[Exercise objective]:
Set down exactly, from the records below, the line with "R80, R96) -/" through the line with "theorem test_decode_encWr16 : decode", and nothing else.
[Supplied material Boundary: Start]
-- ==== Sys2Proof/Tests/Slice0.lean ====
section
/-! SUPPORT. Tests. Expected bytes, checksums and decoder states are those of spec/95_test_vectors.md (K, E, X, I, S and P
numbers) and of the examples of the rules; encodings are written out from 30_encoding.md R80, R94 and R96. The witnesses at
the end show that the hypotheses of each statement can be met. -/

namespace Sys2Proof.Tests

open Sys2Proof.Machine

/-! ### Helpers -/

/-- Does the operation answer a next state with this property? -/
def runs (i : Instr) (s : State) (ok : State → Bool) : Bool :=
  match exec i s with
  | .next t => ok t
  | .fault _ => false
  | .refused _ => false

/-- Does the step answer a next state with this property? -/
def steps (s : State) (ok : State → Bool) : Bool :=
  match step s with
  | .next t => ok t
  | .fault _ => false
  | .refused _ => false

/-- The reset state after some received bytes. -/
def after (bytes : List Byte) : State :=
  match rxAll {} bytes .reset with
  | .ok (_, p) => { State.reset with parser := p }
  | .error _ => State.reset

/-- The reset state with the link open. -/
def linked : State := { State.reset with linkOpen := true }

/-- The registers of ParserState, as 95_test_vectors.md writes them: `(st, cnt, plen, wflag)`. -/
def regs (s : State) : DecState × Nat × Nat × Nat :=
  (s.parser.st, s.parser.cnt.toNat, s.parser.plen.toNat, s.parser.wflag.toNat)

/-- The reset state with room for one byte only, after a start byte (no legal configuration). -/
def cramped : State :=
  { State.reset with
    cfg := { bufCap := 1 }
    parser := { st := .waitFlags, cnt := 1, plen := 0, wflag := 0, buf := [(0, 0xAA)] } }

/-- S1's sixteen name bytes. -/
def sf45 : List Byte := [0x53, 0x46, 0x34, 0x35] ++ List.replicate 12 0x20

/-- What an outcome's refusal is, if it is one. -/
def refusal? (o : Host.Outcome State Fault Refusal) : Option Refusal :=
  match o with
  | .next _ => none
  | .fault _ => none
  | .refused r => some r

/-! ### WellFormed: one ill-formed term for each check -/

theorem test_wf_overlong_value : (Instr.encFrame 0 0 (List.replicate 1023 0)).wellFormed = false := by decide +kernel
theorem test_wf_overlong_payload : (Instr.frameRx 0 0 (List.replicate 1024 0) 0).wellFormed = false := by decide +kernel
theorem test_wf_frame_is_name : (Instr.frameRx 0 0 (0 :: List.replicate 16 0x20) 0).wellFormed = false := by decide
theorem test_wf_frame_is_sample : (Instr.frameRx 0 0 [44, 0, 0, 0, 0, 0, 0] 0).wellFormed = false := by decide
theorem test_wf_frame_is_scan_enable : (Instr.frameRx 1 0 [96, 1] 0xDC4D).wellFormed = false := by decide
theorem test_wf_short_name : (Instr.msgProductName 0 0 [0x53] 0).wellFormed = false := by decide
theorem test_wf_overlong_extra : (Instr.msgDistanceSample 0 0 0 0 0 (List.replicate 1017 0) 0).wellFormed = false := by
  decide +kernel

/-! ### Decoding: a word written out for every constructor (R94, R80, R96) -/

theorem test_decode_crcInit : decode [0x00] = .ok (.crcInit, []) := by decide
theorem test_decode_crcStep : decode [0x01, 0xAA] = .ok (.crcStep 0xAA, []) := by decide
theorem test_decode_crcRead : decode [0x02] = .ok (.crcRead, []) := by decide
theorem test_decode_crcBlock : decode [0x03, 1, 0xAA, 1, 0x81, 0] = .ok (.crcBlock [0xAA, 0x81], []) := by decide
theorem test_decode_encFrame : decode [0x04, 0x10, 1, 1, 0x01, 1, 0x02, 0] = .ok (.encFrame 0x10 1 [0x01, 0x02], []) := by
  decide
theorem test_decode_encGet : decode [0x05, 0x2C] = .ok (.encGet 44, []) := by decide
theorem test_decode_encWr8 : decode [0x06, 0x60, 0xFF] = .ok (.encWr8 96 (BitVec.ofInt 8 (-1)), []) := by decide
theorem test_decode_encWr16 : decode [0x07, 0x05, 0x34, 0x12] = .ok (.encWr16 5 0x1234, []) := by decide
theorem test_decode_encWr32 : decode [0x08, 0x07, 0x78, 0x56, 0x34, 0x12] = .ok (.encWr32 7 0x12345678, []) := by decide
theorem test_decode_encWrf : decode [0x09, 0x09, 0x00, 0x00, 0x36, 0xC2] = .ok (.encWrf 9 0xC2360000, []) := by decide
theorem test_decode_decRx : decode [0x0A, 0x55] = .ok (.decRx 0x55, []) := by decide
theorem test_decode_decRxn : decode [0x0B, 1, 0xAA, 1, 0x40, 0] = .ok (.decRxn [0xAA, 0x40], []) := by decide
theorem test_decode_decReset : decode [0x0C] = .ok (.decReset, []) := by decide
theorem test_decode_selD : decode [0x0D] = .ok (.selD, []) := by decide
theorem test_decode_selE : decode [0x0E] = .ok (.selE, []) := by decide
theorem test_decode_selF : decode [0x0F] = .ok (.selF, []) := by decide
/-- X8's bytes: all five reserved bits set, payload length 2, write flag 1. -/
theorem test_decode_frameRx :
    decode [0xAA, 0xBF, 0x00, 0x60, 0x01, 0xFE, 0x52] = .ok (.frameRx 1 0x1F [0x60, 0x01] 0x52FE, []) := by decide
/-- S1's corrected vector. -/
theorem test_decode_msgProductName :
    decode [0xAA, 0x40, 0x04, 0x00, 0x53, 0x46, 0x34, 0x35, 0x20, 0x20, 0x20, 0x20, 0x20, 0x20, 0x20, 0x20, 0x20, 0x20, 0x20,
        0x20, 0xD6, 0xDC] =
      .ok (.msgProductName 0 0 [0x53, 0x46, 0x34, 0x35, 0x20, 0x20, 0x20, 0x20, 0x20, 0x20, 0x20, 0x20, 0x20, 0x20, 0x20, 0x20]
        0xDCD6, []) := by decide
/-- I3's bytes: 1234, 1300, -4500. -/
theorem test_decode_msgDistanceSample :
    decode [0xAA, 0xC0, 0x01, 0x2C, 0xD2, 0x04, 0x14, 0x05, 0x6C, 0xEE, 0x2E, 0x1C] =
      .ok (.msgDistanceSample 0 0 1234 1300 (BitVec.ofInt 16 (-4500)) [] 0x1C2E, []) := by decide
theorem test_decode_msgScanEnable :
    decode [0xAA, 0x81, 0x00, 0x60, 0x01, 0x4D, 0xDC] = .ok (.msgScanEnable, []) := by decide

theorem test_decode_empty : decode [] = .error .truncated := by decide
theorem test_decode_truncated : decode [0x08, 0x07, 0x78] = .error .truncated := by decide
theorem test_decode_write_flag : decode [0x04, 0x10, 2, 0] = .error .badWriteFlag := by decide
theorem test_decode_sequence_mark : decode [0x0B, 2, 0] = .error .badSequenceMark := by decide

/-! ### Checksum engine (K vectors) -/

theorem test_crc_step_values : crcStep 0xFFFF 0x00 = 0xE1F0 ∧ crcStep 0x1234 0x56 = 0x3C40 ∧ crcStep 0 0x80 = 0x9188 := by
  decide
theorem test_crcInit : runs .crcInit { State.reset with crc := 0x1234 } (fun t => t.crc == 0) = true := by decide
theorem test_crcStep : runs (.crcStep 0x40) { State.reset with crc := 0x14A0 } (fun t => t.crc == 0xBA71) = true := by decide
theorem test_crcRead :
    runs .crcRead { State.reset with crc := 0x9F70 } (fun t => t.result == .checksum 0x9F70 && t.crc == 0x9F70) = true := by
  decide
/-- K8: the nine ASCII digits. -/
theorem test_crcBlock :
    runs (.crcBlock [0x31, 0x32, 0x33, 0x34, 0x35, 0x36, 0x37, 0x38, 0x39]) { State.reset with crc := 7 }
      (fun t => t.result == .checksum 0x31C3 && t.crc == 7) = true := by decide

/-! ### Frame encoder (E vectors) -/

/-- E12: the start-byte value as opcode and data; nothing is escaped. -/
theorem test_encFrame :
    runs (.encFrame 0xAA 1 [0xAA, 0xAA]) linked
      (fun t => t.tx == [[0xAA, 0xC1, 0x00, 0xAA, 0xAA, 0xAA, 0x8B, 0x62]]) = true := by decide
/-- E15. -/
theorem test_encFrame_refused :
    refusal? (exec (.encFrame 0x21 1 (List.replicate 1023 0)) State.reset) = some (.encRefused 1023) := by decide +kernel
/-- E2. -/
theorem test_encGet :
    runs (.encGet 44) State.reset (fun t => t.result == .bytes [0xAA, 0x40, 0x00, 0x2C, 0x9E, 0x7A]) = true := by decide
/-- E6. -/
theorem test_encWr8 :
    runs (.encWr8 96 (BitVec.ofInt 8 (-1))) State.reset
      (fun t => t.result == .bytes [0xAA, 0x81, 0x00, 0x60, 0xFF, 0x9C, 0xD2]) = true := by decide
/-- E7b. -/
theorem test_encWr16_three :
    runs (.encWr16 5 (BitVec.ofInt 16 (-2))) State.reset
      (fun t => t.result == .bytes [0xAA, 0xC1, 0x00, 0x05, 0xFE, 0xFF, 0x0D, 0x3B]) = true := by decide
/-- E8. -/
theorem test_encWr16_four :
    runs (.encWr16 5 0x1234) { State.reset with cfg := { int16DeclaredPlen := .four } }
      (fun t => t.result == .bytes [0xAA, 0x01, 0x01, 0x05, 0x34, 0x12, 0x1D, 0xAB]) = true := by decide
/-- E9. -/
theorem test_encWr32 :
    runs (.encWr32 7 0x12345678) State.reset
      (fun t => t.result == .bytes [0xAA, 0x41, 0x01, 0x07, 0x78, 0x56, 0x34, 0x12, 0x96, 0x80]) = true := by decide
/-- E10b. -/
theorem test_encWrf :
    runs (.encWrf 9 0xC2360000) State.reset
      (fun t => t.result == .bytes [0xAA, 0x41, 0x01, 0x09, 0x00, 0x00, 0x36, 0xC2, 0xF9, 0xC9]) = true := by decide

/-! ### Frame decoder (X vectors, programs) -/

/-- P1, last byte: the frame event, and the reset state. -/
theorem test_decRx_frame :
    runs (.decRx 0x9F) (after [0xAA, 0x40, 0x00, 0x00, 0x70])
      (fun t => t.result == .event (.frame [0xAA, 0x40, 0x00, 0x00] 1 0) && regs t == (.waitStart, 0, 0, 0)) = true := by
  decide
/-- X4: one bit of the high checksum byte flipped. -/
theorem test_decRx_checksum_error :
    runs (.decRx 0xDD) (after [0xAA, 0x81, 0x00, 0x60, 0x01, 0x4D])
      (fun t => t.result == .event (.checksumErr 0xDD4D 0xDC4D) && regs t == (.waitStart, 0, 0, 0)) = true := by decide
/-- X10, P4: a false start swallows a good frame. -/
theorem test_decRxn_false_start :
    runs (.decRxn [0xAA, 0xAA, 0x40, 0x00, 0x00, 0x70, 0x9F]) State.reset
      (fun t => t.result == .events [] && regs t == (.waitPayload, 7, 258, 0)) = true := by decide
/-- X6: a corrupted length field costs the next frame and not the one after. -/
theorem test_decRxn_recovers :
    runs (.decRxn [0xAA, 0xC1, 0x00, 0x60, 0x01, 0x4D, 0xDC, 0xAA, 0x40, 0x00, 0x00, 0x70, 0x9F, 0xAA, 0x40, 0x00, 0x00, 0x70,
        0x9F]) State.reset
      (fun t => t.result == .events [.checksumErr 0xAADC 0xCFF0, .frame [0xAA, 0x40, 0x00, 0x00] 1 0]) = true := by decide
/-- X7b: the zero-length frame with the write flag. -/
theorem test_zero_length_frame :
    runs (.decRxn [0xAA, 0x01, 0x00, 0x6C, 0x49]) State.reset
      (fun t => t.result == .events [.frame [0xAA, 0x01, 0x00] 0 1]) = true := by decide
/-- P8: `DEC.RESET` abandons the partial frame; `crc` stays. -/
theorem test_decReset :
    runs .decReset { after [0xAA, 0x81, 0x00, 0x60] with crc := 5 }
      (fun t => regs t == (.waitStart, 0, 0, 0) && t.crc == 5 && t.result == .none) = true := by decide
/-- X12 to X16: the registers on the way through the scan-enable frame. -/
theorem test_decoder_states :
    regs (after [0xAA]) = (.waitFlags, 1, 0, 0) ∧ regs (after [0xAA, 0x81]) = (.waitFlags, 2, 0, 0) ∧
    regs (after [0xAA, 0x81, 0x00]) = (.waitPayload, 3, 2, 1) ∧
    regs (after [0xAA, 0x81, 0x00, 0x60, 0x01]) = (.waitChecksum, 5, 2, 1) := by decide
[Supplied material Boundary: End]
[Completed task]:
/-! ### Decoding: a word written out for every constructor (R94, R80, R96) -/

theorem test_decode_crcInit : decode [0x00] = .ok (.crcInit, []) := by decide
theorem test_decode_crcStep : decode [0x01, 0xAA] = .ok (.crcStep 0xAA, []) := by decide
theorem test_decode_crcRead : decode [0x02] = .ok (.crcRead, []) := by decide
theorem test_decode_crcBlock : decode [0x03, 1, 0xAA, 1, 0x81, 0] = .ok (.crcBlock [0xAA, 0x81], []) := by decide
theorem test_decode_encFrame : decode [0x04, 0x10, 1, 1, 0x01, 1, 0x02, 0] = .ok (.encFrame 0x10 1 [0x01, 0x02], []) := by
  decide
theorem test_decode_encGet : decode [0x05, 0x2C] = .ok (.encGet 44, []) := by decide
theorem test_decode_encWr8 : decode [0x06, 0x60, 0xFF] = .ok (.encWr8 96 (BitVec.ofInt 8 (-1)), []) := by decide
theorem test_decode_encWr16 : decode [0x07, 0x05, 0x34, 0x12] = .ok (.encWr16 5 0x1234, []) := by decide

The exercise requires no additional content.